--- DATASET EXCERPTS ---

/-- Table 2-18. -/
def JumpReason.code : JumpReason → Nat
  | .advance => 1
  | .needs => 2
  | .hold => 3
  | .lightLost => 4
  | .windTimeout => 5
  | .liveWindUnavailable => 6
  | .annulled => 7
  | .disqualified => 8
  | .scored => 9
  | .dns => 10

/-- Table 2-18; that the bits it does not name are 0 is the model's choice (log 12). -/
def Needs.code (n : Needs) : Nat := bitsByte [n.distance, n.marks]

/-- Table 2-18; that the bits it does not name are 0 is the model's choice (log 12). -/
def RecFlags.code (f : RecFlags) : Nat :=
  bitsByte [f.early, f.late, f.reinstated, f.timeEstimated, f.noWind, f.landingEstimated, f.gateMoved]

/-- Table 2-18. -/
def WindState.code : WindState → Nat
  | .lost => 0
  | .active => 1
  | .degraded => 2

/-- Table 2-18. -/
def Quality.code : Quality → Nat
  | .good => 1
  | .single => 2
  | .mean => 3
  | .repeated => 4
  | .missing => 5

/-- Table 2-18. -/
def LandingSource.code : LandingSource → Nat
  | .none => 0
  | .array => 1

/-- Table 2-18. -/
def DistSource.code : DistSource → Nat
  | .array => 1
  | .console => 2
  | .office => 3

/-- Table 2-18. -/
def ResultStatus.code : ResultStatus → Nat
  | .ok => 1
  | .dsq => 2

/-- R194. -/
def StationKind.code : StationKind → Nat
  | .wind => 1
  | .gate => 2
  | .light => 3
  | .coach => 4
  | .cellA => 5
  | .cellB => 6
  | .takeoff => 7
  | .landing => 8
  | .judge => 9
  | .dist => 10
  | .board => 11
  | .aux => 12

/-- Table 12-2. -/
def TableCode.code : TableCode → Nat
  | .stations => 1
  | .schedT => 2
  | .schedS => 3
  | .hill => 4
  | .distance => 5
  | .competitors => 6

/-- Table 12-2, read. -/
def TableCode.ofCode : Nat → Option TableCode
  | 1 => some .stations
  | 2 => some .schedT
  | 3 => some .schedS
  | 4 => some .hill
  | 5 => some .distance
  | 6 => some .competitors
  | _ => none

/-- Table 2-11. -/
def PageKind.code : PageKind → Nat
  | .current => 1
  | .leaders => 2
  | .countdown => 3

/-- The kind of a station's role. -/
def StationRole.kind : StationRole → StationKind
  | .wind _ => .wind
  | .gate => .gate
  | .light => .light
  | .coach => .coach
  | .cellA => .cellA
  | .cellB => .cellB
  | .takeoff => .takeoff
  | .landing _ _ => .landing
  | .judge _ => .judge
  | .dist => .dist
  | .board _ => .board
  | .aux => .aux

/-- Kind codes of frames (Table 2-10). -/
inductive FrameKind where
  | time | poll | lamp | page | pass | none | wind | edge | gate | coach | style | dist | lampstat | request | reply
  | report | mirror
deriving DecidableEq, Repr

/-- Table 2-10. -/
def FrameKind.code : FrameKind → Nat
  | .time => 0x01
  | .poll => 0x02
  | .lamp => 0x03
  | .page => 0x04
  | .pass => 0x05
  | .none => 0x10
  | .wind => 0x11
  | .edge => 0x12
  | .gate => 0x13
  | .coach => 0x14
  | .style => 0x15
  | .dist => 0x16
  | .lampstat => 0x17
  | .request => 0x20
  | .reply => 0x21
  | .report => 0x22
  | .mirror => 0x23

/-- The kind code as the byte of a frame. -/
def FrameKind.byte (k : FrameKind) : Byte := BitVec.ofNat 8 k.code

/-! ### Results as bytes (R29) -/

/-- R165: the competition total is the sum of the round totals present. -/
def ResultEntry.total (e : ResultEntry) : Nat := e.round1.getD 0 + e.round2.getD 0

/-- R165: the number of round totals present. -/
def ResultEntry.rounds (e : ResultEntry) : Nat := e.round1.isSome.toNat + e.round2.isSome.toNat

/-- The last jump detail; log 12 says how absent points parts are sent. -/
def JumpDetail.bytes (d : JumpDetail) : List Byte :=
  u8 d.round ++ u16 d.distance ++ optional u16 d.speed ++ u8 (d.gate.getD 0) ++
    optional u16 (d.points.map (·.distancePoints)) ++ optional u16 (d.points.map (·.style)) ++
    optional i16 (d.points.map (·.gateComp)) ++ optional i16 (d.points.map (·.windComp)) ++
    optional u16 (d.points.map (·.roundTotal))

/-- A result entry with its rank (R170). -/
def ResultEntry.bytes (e : ResultEntry) (rank : Option Nat) : List Byte :=
  u16 e.bib ++ optional u16 e.round1 ++ optional u16 e.round2 ++ u16 e.total ++ u16 e.rounds ++
    u8 e.status.code ++ optional u16 rank

/-- An entry of a RESULTS_READ reply (R170). -/
def RankedEntry.bytes (withDetail : Bool) (e : RankedEntry) : List Byte :=
  e.entry.bytes e.rank ++ if withDetail then optional JumpDetail.bytes e.entry.detail else []

/-- The fields common to both parts of READ_JUMP after the slot (Table 5-7). -/
def JumpRecord.commonBytes (r : JumpRecord) : List Byte := u16 r.bib ++ u8 r.state.code ++ u32 r.clearTime

/-- Table 5-7, part 0, after the common fields. -/
def JumpRecord.part0Bytes (r : JumpRecord) : List Byte :=
  u8 r.round ++ u8 r.needs.code ++ u8 r.flags.code ++ optional u32 r.greenTime ++ optional u32 r.greenExpiryTime ++
    optional u8 r.gate ++ flagByte r.coachRequest ++ optional u8 r.juryGate ++ optional u32 r.gateLeftTime ++
    optional u32 r.cellATime ++ optional u32 r.cellBTime ++ optional u16 r.speed ++ optional u32 r.takeoffTime

/-- An item of a wind means list. -/
def WindMean.bytes (m : WindMean) : List Byte := u16 m.index ++ i16 m.mean ++ u16 m.count

/-- The marks of seats 1..5. -/
def Marks.toList (m : Marks) : List (Option Nat) := [m.seat1, m.seat2, m.seat3, m.seat4, m.seat5]

/-- Table 5-7, part 1, after the common fields. -/
def JumpRecord.part1Bytes (r : JumpRecord) : List Byte :=
  optional u32 r.landingTime ++ u8 r.landingSource.code ++ optional u16 r.preliminary ++ optional u16 r.finalDistance ++
    optional (fun d => u8 (DistSource.code d)) r.distanceSource ++ flagByte r.windCloseDone ++
    u16 r.windMeans.length ++ r.windMeans.flatMap WindMean.bytes ++ optional i16 r.windValue ++
    r.marks.toList.flatMap (optional u8) ++ flagByte r.marksLocked ++ flagByte r.marksOverdue

/-- A grid entry as READ_STATION gives it (R27). -/
def GridEntry.bytes (e : GridEntry) : List Byte := u32 e.time ++ u8 e.quality.code ++ optional i16 e.value

/-- The wind fields of READ_STATION (R99). -/
def WindReading.bytes (w : WindReading) : List Byte :=
  u8 w.state.code ++ u16 w.fill ++ u16 w.drops ++ u16 w.repeats ++ optional GridEntry.bytes w.last

/-- The reference gate with its marker (R186, Table 2-18). That the marker comes first and that UNSET carries no gate byte is the
model's choice (log 12). -/
def RefGateReading.bytes : RefGateReading → List Byte
  | .unset => u8 0
  | .pending g => u8 1 ++ u8 g
  | .fixed g => u8 2 ++ u8 g

/-- Table 11-8, part 0, after the hill time. -/
def SnapshotHead.bytes (h : SnapshotHead) : List Byte :=
  u8 h.lamp.code ++ u16 h.remaining ++ optional u8 h.gate ++ h.reference.bytes ++ optional i16 h.liveWind ++
    u8 h.competition.code

/-- A condition as READ_CONDITIONS gives it (R179). That V and I take one byte each, and that the argument takes two bytes whatever
the condition, are the model's choice (log 12). -/
def Condition.bytes (c : Condition) : List Byte := flagByte c.v ++ flagByte c.i ++ u16 c.argument

/-- The five counters (R6). -/
def Counters.bytes (c : Counters) : List Byte :=
  u16 c.framing ++ u16 c.crc ++ u16 c.address ++ u16 c.source ++ u16 c.slotTimeout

---

## [ACTION ITEM]
There is a line with "def ResultEntry.total (e" and a line with "rank (R170). -/" above. Copy exactly those two lines and all lines between them, with nothing else.

## [RESPONSE FOR THIS EXERCISE]
def ResultEntry.total (e : ResultEntry) : Nat := e.round1.getD 0 + e.round2.getD 0

/-- R165: the number of round totals present. -/
def ResultEntry.rounds (e : ResultEntry) : Nat := e.round1.isSome.toNat + e.round2.isSome.toNat

/-- The last jump detail; log 12 says how absent points parts are sent. -/
def JumpDetail.bytes (d : JumpDetail) : List Byte :=
  u8 d.round ++ u16 d.distance ++ optional u16 d.speed ++ u8 (d.gate.getD 0) ++
    optional u16 (d.points.map (·.distancePoints)) ++ optional u16 (d.points.map (·.style)) ++
    optional i16 (d.points.map (·.gateComp)) ++ optional i16 (d.points.map (·.windComp)) ++
    optional u16 (d.points.map (·.roundTotal))

/-- A result entry with its rank (R170). -/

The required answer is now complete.